══ MATERIAL PROVIDED ══

-- ==== Sys2Proof/Machine/Operands.lean ====
section
/-! DEFINITION. Reading the byte layouts of chapter 12: the telegram and its payloads, the program
image and the configuration image, by the rules of R203; and the relayed copy's bytes (R11, R54). A bit
or byte that a layout marks "not read" is read by nothing here. -/

namespace Sys2Proof.Machine

/-! ## Fields of bytes -/

/-- One byte by its position, counted from 0. -/
def byteAt (bytes : List Byte) (i : Nat) : Byte := bytes.getD i 0

/-- Two bytes, most significant first. -/
def wordAt (bytes : List Byte) (i : Nat) : Word := wordOf (byteAt bytes i) (byteAt bytes (i + 1))

/-- Two bytes as a number. -/
def nat16At (bytes : List Byte) (i : Nat) : Nat := (wordAt bytes i).toNat

/-- Three bytes as a number. -/
def nat24At (bytes : List Byte) (i : Nat) : Nat :=
  (byteAt bytes i).toNat * 65536 + nat16At bytes (i + 1)

/-- The bits of a byte from `low` up, as a number. -/
def bitsOf (b : Byte) (low width : Nat) : Nat := (b.extractLsb' low width).toNat

/-- A flag read from its named bit alone (R203). -/
def flagOf (b : Byte) (bit : Nat) : Bool := b.getLsbD bit

/-- A level read from a bit: 1 ON, 0 OFF. -/
def levelOf (b : Byte) (bit : Nat) : Level := if flagOf b bit then .on else .off

/-- A channel's place among the bits of a channel set, or among records: channel 1 is 0. -/
def channelPlace : Channel → Nat
  | .ch1 => 0 | .ch2 => 1 | .ch3 => 2 | .ch4 => 3 | .ch5 => 4 | .ch6 => 5

/-- Something worked out for each channel. -/
def Six.of {α : Type} (f : Channel → α) : Six α :=
  ⟨f .ch1, f .ch2, f .ch3, f .ch4, f .ch5, f .ch6⟩

/-! ## The telegram (section 12.1) -/

/-- The kind (R17). -/
def kindOf (copy : List Byte) : Nat := bitsOf (byteAt copy 0) 4 4
/-- The origin (R14). -/
def originOf (copy : List Byte) : Byte := byteAt copy 1
/-- The serial (R14). -/
def serialOf (copy : List Byte) : Word := wordAt copy 2
/-- The budget (R15). -/
def budgetOf (copy : List Byte) : Nat := bitsOf (byteAt copy 4) 4 4
/-- The hops (R15). -/
def hopsOf (copy : List Byte) : Nat := bitsOf (byteAt copy 4) 0 4
/-- The age (R16). -/
def ageOf (copy : List Byte) : Nat := nat16At copy 5
/-- The target (R31). -/
def targetOf (copy : List Byte) : Byte := byteAt copy 7
/-- The 22 payload bytes. -/
def payloadOf (copy : List Byte) : List Byte := (copy.drop 8).take 22

/-- The check result of a received copy: PASS when the check over its first 30 bytes equals its last
two (R6). -/
def checkPasses (copy : List Byte) : Bool := crc16 (copy.take 30) = wordAt copy 30

/-- The 30 bytes before the check (R42). -/
def storedCopy (copy : List Byte) : List Byte := copy.take 30

/-- The copy a station sends from a stored copy (R11, R54): budget one less, hops one more up to 15, the
age grown by the frame time and the residence up to 65535, every other byte as stored, and the check
computed afresh. -/
def relayedCopy (stored : List Byte) (residence : Nat) : List Byte :=
  let hops := min 15 (hopsOf stored + 1)
  let age := min Config.most16 (ageOf stored + Config.frameTicks + residence)
  let head := (stored.set 4 (BitVec.ofNat 4 (budgetOf stored - 1) ++ BitVec.ofNat 4 hops)).set 5
    (byteAt (bytesOf (BitVec.ofNat 16 age)) 0)
  let body := head.set 6 (byteAt (bytesOf (BitVec.ofNat 16 age)) 1)
  body ++ bytesOf (crc16 body)

/-! ## The payloads (sections 12.2 to 12.4) -/

/-- A class value as a beacon carries it; values above 3 are taken as 3 SPECIAL (R71). -/
def dayClassOf (b : Byte) : DayClass :=
  if b = 0 then .workday else if b = 1 then .saturday else if b = 2 then .sundayHoliday else .special

/-- A TIME payload (R18): the origin's day and tick of day, and the classes of its day and the next. -/
structure Beacon where
  at_ : Moment
  today : DayClass
  tomorrow : DayClass
deriving DecidableEq, Repr

/-- The TIME payload read. -/
def beaconOf (payload : List Byte) : Beacon :=
  ⟨⟨wordAt payload 0, nat24At payload 2⟩, dayClassOf (byteAt payload 5), dayClassOf (byteAt payload 6)⟩

/-- The program id of a SEGMENT payload (R19). -/
def segmentId (payload : List Byte) : Word := wordAt payload 0
/-- The segment index as carried. -/
def segmentIndex (payload : List Byte) : Nat := (byteAt payload 2).toNat
/-- The 18 bytes of program data. -/
def segmentData (payload : List Byte) : List Byte := (payload.drop 3).take 18

/-- The channel is named in the order's channel set (R20, section 12.4). -/
def namesChannel (payload : List Byte) (c : Channel) : Bool := flagOf (byteAt payload 1) (channelPlace c)

/-- An order with its parameters (R20). -/
inductive Order where
  | record (order : ChannelOrder)
  | setWindow (slot : Nat) (start stop : Minute) (band : Nat) (mode : WindowMode)
  | clearWindow (slot : Nat)
  | forceSafe (on : Bool)
  | release
  | unknown
deriving DecidableEq, Repr

/-- A SET WINDOW minute: bits 10 to 0 of its two bytes, clamped (R104, R203). -/
def windowMinute (parameters : List Byte) (i : Nat) : Nat :=
  clamp 0 1439 ((wordAt parameters i).extractLsb' 0 11).toNat

/-- The order code and the parameters read, and clamped where the order's entry clamps them (R127, R132,
R136, R104). -/
def orderOf (payload : List Byte) : Order :=
  let ps := payload.drop 2
  let b := byteAt ps
  if byteAt payload 0 = 1 then
    .record (.switch (levelOf (b 0) 0) (clamp 0 1080 (nat16At ps 1)) (b 3).toNat
      (clamp 0 1080 (nat16At ps 4)))
  else if byteAt payload 0 = 2 then
    .record (.cycle (clamp 10 3600 (nat16At ps 0)) (clamp 10 3600 (nat16At ps 2))
      (clamp 0 1080 (nat16At ps 4)) (flagOf (b 6) 0) (flagOf (b 6) 1))
  else if byteAt payload 0 = 3 then
    .record (.adjust (clampInt (-1080) 1080 (wordAt ps 0).toInt))
  else if byteAt payload 0 = 4 then .record (.cancel (flagOf (b 0) 0))
  else if byteAt payload 0 = 5 then
    .setWindow (b 0).toNat ⟨wordAt ps 1, windowMinute ps 3⟩ ⟨wordAt ps 5, windowMinute ps 7⟩
      (bitsOf (b 9) 0 4) (if flagOf (b 9) 7 then .replace else .overlay)
  else if byteAt payload 0 = 6 then .clearWindow (b 0).toNat
  else if byteAt payload 0 = 7 then .forceSafe (flagOf (b 0) 0)
  else if byteAt payload 0 = 8 then .release
  else .unknown

/-! ## The program image (section 12.5) -/

/-- The program check passes (R87). -/
def programPasses (image : List Byte) : Bool :=
  crc16 (image.take 8 ++ (image.drop 10).take 128) = wordAt image 8

/-- The activation moment as carried (R84). -/
def activationOf (image : List Byte) : Moment := ⟨wordAt image 2, nat24At image 4⟩

/-- A band class code, with 5, 6 and 7 taken as CRITICAL (R88). -/
def bandClassOf (code : Nat) : BandClass :=
  match code with
  | 0 => .boost
  | 1 => .offpeak
  | 2 => .shoulder
  | 3 => .peak
  | _ => .critical

/-- One band of the table, clamped (R85, R88). -/
def bandOf (image : List Byte) (n : Nat) : Band :=
  let first := byteAt image (10 + 2 * n)
  let second := byteAt image (11 + 2 * n)
  ⟨bandClassOf (bitsOf first 5 3), clamp 1 8 (bitsOf first 0 4),
    Six.of fun c => levelOf second (channelPlace c)⟩

/-- One grid entry, by its number 48 times the day class plus the slot (R86). -/
def gridOf (image : List Byte) (n : Nat) : Nat :=
  let b := byteAt image (42 + 24 * (n / 48) + n % 48 / 2)
  if n % 2 = 0 then bitsOf b 4 4 else bitsOf b 0 4

/-- The program of an image, clamped (R84 to R88). -/
def programOf (image : List Byte) : Program :=
  { id := wordAt image 0, activation := activationOf image,
    defaultBand := bitsOf (byteAt image 7) 0 4, gridEnable := flagOf (byteAt image 7) 7,
    bands := (List.range 16).map (bandOf image), grid := (List.range 192).map (gridOf image) }

/-! ## The configuration image (section 12.6) -/

/-- The image's check passes (R186). -/
def imagePasses (image : List Byte) : Bool := crc16 (image.take 64) = wordAt image 64

/-- The image's version (R186). -/
def versionOf (image : List Byte) : Nat := (byteAt image 0).toNat

/-- A one-byte field with a default on all ones (section 10.3). -/
def field8 (image : List Byte) (i low high default_ : Nat) : Nat :=
  if (byteAt image i).toNat = 255 then default_ else clamp low high (byteAt image i).toNat

/-- A two-byte field with a default on all ones. -/
def field16 (image : List Byte) (i low high default_ : Nat) : Nat :=
  if nat16At image i = 65535 then default_ else clamp low high (nat16At image i)

/-- The lost limit reconciled with the hold limit (R188): raised to the smallest whole number of
hours not below the hold limit where that exceeds it. -/
def reconciledLost (hold lost : Nat) : Nat := if 60 * lost < hold then (hold + 59) / 60 else lost

/-- The channel record's condition mask (R190). -/
def maskOf (b : Byte) : Conditions :=
  ⟨flagOf b 0, flagOf b 1, flagOf b 2, flagOf b 3, flagOf b 4⟩

/-- The input function code; code 3 is taken as NONE (R190). -/
def inputFunctionOf (code : Nat) : InputFunction :=
  match code with
  | 1 => .hold
  | 2 => .boost
  | _ => .none

/-- One channel record, taken by R190. -/
def channelConfigOf (image : List Byte) (c : Channel) : ChannelConfig :=
  let i := 34 + 5 * (channelPlace c)
  { used := flagOf (byteAt image i) 0, safe := levelOf (byteAt image i) 1,
    noAutoReturn := flagOf (byteAt image i) 2, input := inputFunctionOf (bitsOf (byteAt image i) 4 2),
    mask := maskOf (byteAt image (i + 1)), returnBase := (byteAt image (i + 2)).toNat,
    returnSpread := (byteAt image (i + 3)).toNat, minDwell := clamp 1 60 (byteAt image (i + 4)).toNat }

/-- A counted list's places, from its first (R189). -/
def countedPlaces (image : List Byte) (countAt first most : Nat) : List Byte :=
  (image.drop first).take (clamp 1 most (byteAt image countAt).toNat)

/-- The configuration values of a good image, clamped by R187 to R190. -/
def configurationOf (image : List Byte) : Configuration :=
  let hold := field16 image 12 10 1440 120
  { relayEnable := flagOf (byteAt image 1) 0
    relaySpread := field8 image 2 8 63 24
    suppression := field8 image 3 1 7 2
    heardMemory := field16 image 4 60 3600 600
    ageLimit := field16 image 6 1000 65000 60000
    beaconMaxAge := field16 image 8 100 30000 3000
    stepThreshold := field16 image 10 10 6000 200
    holdLimit := hold
    lostLimit := reconciledLost hold (field8 image 14 1 168 36)
    silenceLimit := field16 image 15 0 1440 180
    stagger := (byteAt image 17).toNat
    fallbackRegister := clamp 1 8 (byteAt image 18).toNat
    boostLength := clamp 1 240 (byteAt image 19).toNat
    origins := countedPlaces image 20 21 4
    groups := (countedPlaces image 25 26 8).map fun g => if g = 0 then 1 else g
    channels := Six.of (channelConfigOf image) }

end Sys2Proof.Machine
end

═══

▶ **TASK PROMPT**:
Go through the material above and state how many lines hold the word "first". Give only the number.

▶ **FINAL ANSWER**:
7